Acquisition and Memory Retrieval

Differential threat learning on day 1 was achieved across all three outcome measures. Participants developed higher FPS responses to the CS+ than to the CS− by the end of acquisition (cue * block, F(1,38) = 24.69, p < 0.001, ηp2 = 0.39), and this pattern did not differ between the groups (group * cue * block, F(1,38) = 1.04, p = 0.31, ηp2 = 0.03). (Fig. 2). A similar pattern emerged when the CS+ was compared to NA (cue * block, F(1,38) = 14.49, p < 0.001, ηp2 = 0.28; group * cue * block, F(1,38) < 1, n.s.). Similarly, in SCR, CS+/CS− differentiation increased from the first to the last block of acquisition (cue * block, F(1,38) = 6.70, p = 0.01, ηp2 = 0.15), in both groups comparably (group* cue * block, F(1,38) = 2, p = 0.17, ηp2 = 0.05) (Fig. 3). Lastly, we also observed successful conditioning of differential US expectancies (cue * trial, F(1,31) = 187.27, p < 0.001, ηp2 = 0.86), which did not differ between groups (group * cue * trial, F(1,31) < 1, n.s.) (Fig. 4).

Figure 2
figure 2

Mean FPS (Z-score) across all phases of the experiment for (a) the R + EWMT group and (b) the RO group. Error bars represent standard error of the mean.

Figure 3
figure 3

Mean SCR (Z-score) across all phases of the experiment for (a) the R + EWMT group and (b) the RO group. Error bars represent standard error of the mean.

Figure 4
figure 4

Mean US expectancies across all phases of the experiment for (a) the R + EWMT group and (b) the RO group. Error bars represent standard error of the mean.

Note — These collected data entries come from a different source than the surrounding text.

/-- A member leaves its line: at its last member's end the line is free; before that the line is broken (R204, R215). -/
def State.leaveLine (s : State) (c : Nat) (w : WorkItem) : State :=
  match w.line with
  | none => s
  | some l => s.modDie (dieOf c) (fun x =>
      let ln := x.lines.get l {}
      let m := ln.members.filter (· != c)
      { x with lines := x.lines.set l (if m.isEmpty then {} else { ln with members := m, broken := true, arrived := ln.arrived.filter (· != c) }) })

/-- An item ends on its core and is reported (R204): its frame returns (R409), its line and its entry count it as ended. -/
def State.endItem (s : State) (c : Nat) : State :=
  match (s.core c).item with
  | none => s
  | some w =>
    let d := dieOf c
    let exp := (s.core c).expMax
    let s1 := (s.leaveLine c w).modPart w.part (fun p => { p with frames := p.frames ++ [w.frame] })
    let s2 := s1.modDie w.die (fun y =>
      let x := y.entries.get w.entry {}
      if x.st == .free then y
      else { y with entries := y.entries.set w.entry { x with ended := x.ended + 1, exp := (List.range 4).map (fun i => max (x.exp.getD i 0) (exp.getD i 0)) } })
    let s3 := s2.modCore c (fun k =>
      { k with item := none, freeAt := false, halting := false, trap := none, async := [], slots := ⟨[]⟩, items := [], pend := [], arrived := false, goSync := false,
               handler := false, serial := false, stream := none, target := none, relWait := none, relItem := false, subm := [], cstall := false,
               ports := k.ports.filter (fun x => x.sent) })
    let s4 := (s3.push (.coreFree c)).finishEntries d
    let s5 := if w.group.isSome then s4.push (.peelRunPark c) else s4
    let s6 := if s5.entriesDue d then s5.push (.workItemEnd c) else s5
    if (s6.die d).wqueue.isEmpty || s6.clk.pending.contains (.weightStoreWritePerform d) then s6 else s6.push (.weightStoreWritePerform d)

/-- Every op of the core that has issued has completed (R33). A held command and a held atomic count as complete once held (R241, R321). -/
def Core.quiet (k : Core) : Bool :=
  k.slots.l.all (fun p => p.2.isEmpty) && k.stream.isNone && k.jobs.isEmpty && !k.convBusy && k.bankJobs.isEmpty &&
  k.pend.all (fun p => !p.op || p.val.isSome) && k.ports.all (fun x => x.held) &&
  (List.range 8).all (fun q => (k.queue q).spl == 2 || (k.queue q).ents.l.all (fun e => e.2.st != .reserved && !(e.2.st == .draining && !e.2.pres)))

/-- Writes to a weight store that its controller has accepted (R249). -/
def State.accepted (s : State) (c : Nat) : List Nat :=
  s.dies.l.flatMap (fun d => d.2.wqueue.filterMap (fun w => match w.2.2 with
    | some x => if x.1 == c then some x.2 else none
    | none => none))

/-- HALT is complete (R132): every issued op has completed, every released store and command has been accepted by its destination, and every splice
end is local again. -/
def State.haltDone (s : State) (c : Nat) : Bool :=
  let k := s.core c
  (k.abandoned || k.quiet) && k.items.isEmpty && k.sent.all (fun r => (s.accepted c).contains r.id) && k.ports.isEmpty && k.subm.isEmpty && k.relWait.isNone && k.outs.isEmpty &&
  (List.range 8).all (fun q => (k.queue q).spl == 0)

/-- Splice ends at the end of an item (R227): sending ends close, or discard; receiving ends refuse an open peer and are local,
once an acceptance that is still held has gone. -/
def State.haltSplices (s : State) (c : Nat) : State :=
  (List.range 8).foldl (fun s q =>
    let k := s.core c
    let u := k.queue q
    let r := k.splice q
    if u.spl == 1 then
      (if r.st == .pending || r.st == .open_ then (s.setCore c (k.setSplice q { r with st := .closing, unspliced := k.ival })).splPoke c q
       else if r.st == .closing then s.splPoke c q
       else s.setCore c (k.unspliced q))
    else if u.spl == 2 then
      if r.st == .accepting && k.items.any (fun i => match i.kind with
          | .accept m => m.pq == q
          | _ => false) then s else
      let s1 := if r.st == .ropen then s.refuse c q r.pcore r.pq else s
      s1.modCore c (fun k => (k.setQueue q u.local_).setSplice q { acc := r.acc })
    else s) s

/-- WORK_ITEM_END (R204): a core whose HALT is complete ends its item; an entry whose DONE post waits for its release is looked at again. -/
def execWorkItemEnd (core : Nat) (s : State) : Res :=
  let k := s.core core
  let d := dieOf core
  if k.item.isSome && k.halting then
    (if s.haltDone core then .next (s.endItem core) else .next (((s.pump core).haltSplices core).push (.workItemEnd core)))
  else
    let s1 := s.finishEntries d
    .next (if s1.entriesDue d then s1.push (.workItemEnd core) else s1)

/-- CORE_FREE (R204): the core may be placed again, once the commands that an abandoned item had sent are complete (R384). -/
def execCoreFree (core : Nat) (s : State) : Res :=
  if !(s.core core).ports.isEmpty then .next (s.push (.coreFree core))
  else
    let s1 := (s.modCore core (fun k => { k with freeAt := true })).pokePlace (dieOf core)
    .next (if s1.peelPosts.isEmpty then s1 else s1.push (.peelRunPark core))

/-- A control core's context ends (R132, R491); another may then start on the core. -/
def State.endContext (s : State) (c : Nat) : State :=
  let d := dieOf c
  let p := (s.core c).ctl.part
  ((s.modCore c (fun k => { k with ctl := { k.ctl with running := false }, serial := false })).modFn p (fun f => { f with dies := f.dies &&& (15 ^^^ 2 ^ d) })).push (.schedulerContextSaved d)

/-- HALT (R132, R227, R290): the interval is released as at a checkpoint bundle, splice ends close, channel positions commit, and the item ends
once all has been accepted. On a control core the context ends when everything it sent has been accepted. -/
def execHalt (s : State) : Res :=
  let c := s.cur.core
  let k := s.core c
  if isCtl c then
    (if k.sent.all (fun r => (s.accepted c).contains r.id) && k.ports.isEmpty && k.outs.isEmpty && k.relWait.isNone then .next (s.endContext c) else .next (s.requeue .halt))
  else if k.halting then .next s
  else
    let s1 := s.modCore c (fun k => { k with halting := true })
    .next (((((s1.pump c).freePassed c).haltSplices c).chanCheckpoint c true).push (.workItemEnd c))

On the second session, the threat memory was successfully retrieved, as indicated by higher FPS responding on the CS+ than the NA trial (main effect of cue, F(1,38) = 36.51, p < 0.001, ηp2 = 0.49), with no differences between the groups (group * cue, F(1,38) = 1.73, p = 0.20, ηp2 = 0.04) (Fig. 2). In SCR, comparing the retrieval trial for both groups required conducting a Mann-Whitney U test instead of an independent samples t-test as responding in the RO group deviated from normality. The two groups did not significantly differ from each other in SCR on the retrieval trial (U(38) = 170, p = 0.43) (Fig. 3). Also in US expectancy, there were no differences in responding between the groups during memory retrieval (t(36) = 1.09, p = 0.29) (Fig. 4).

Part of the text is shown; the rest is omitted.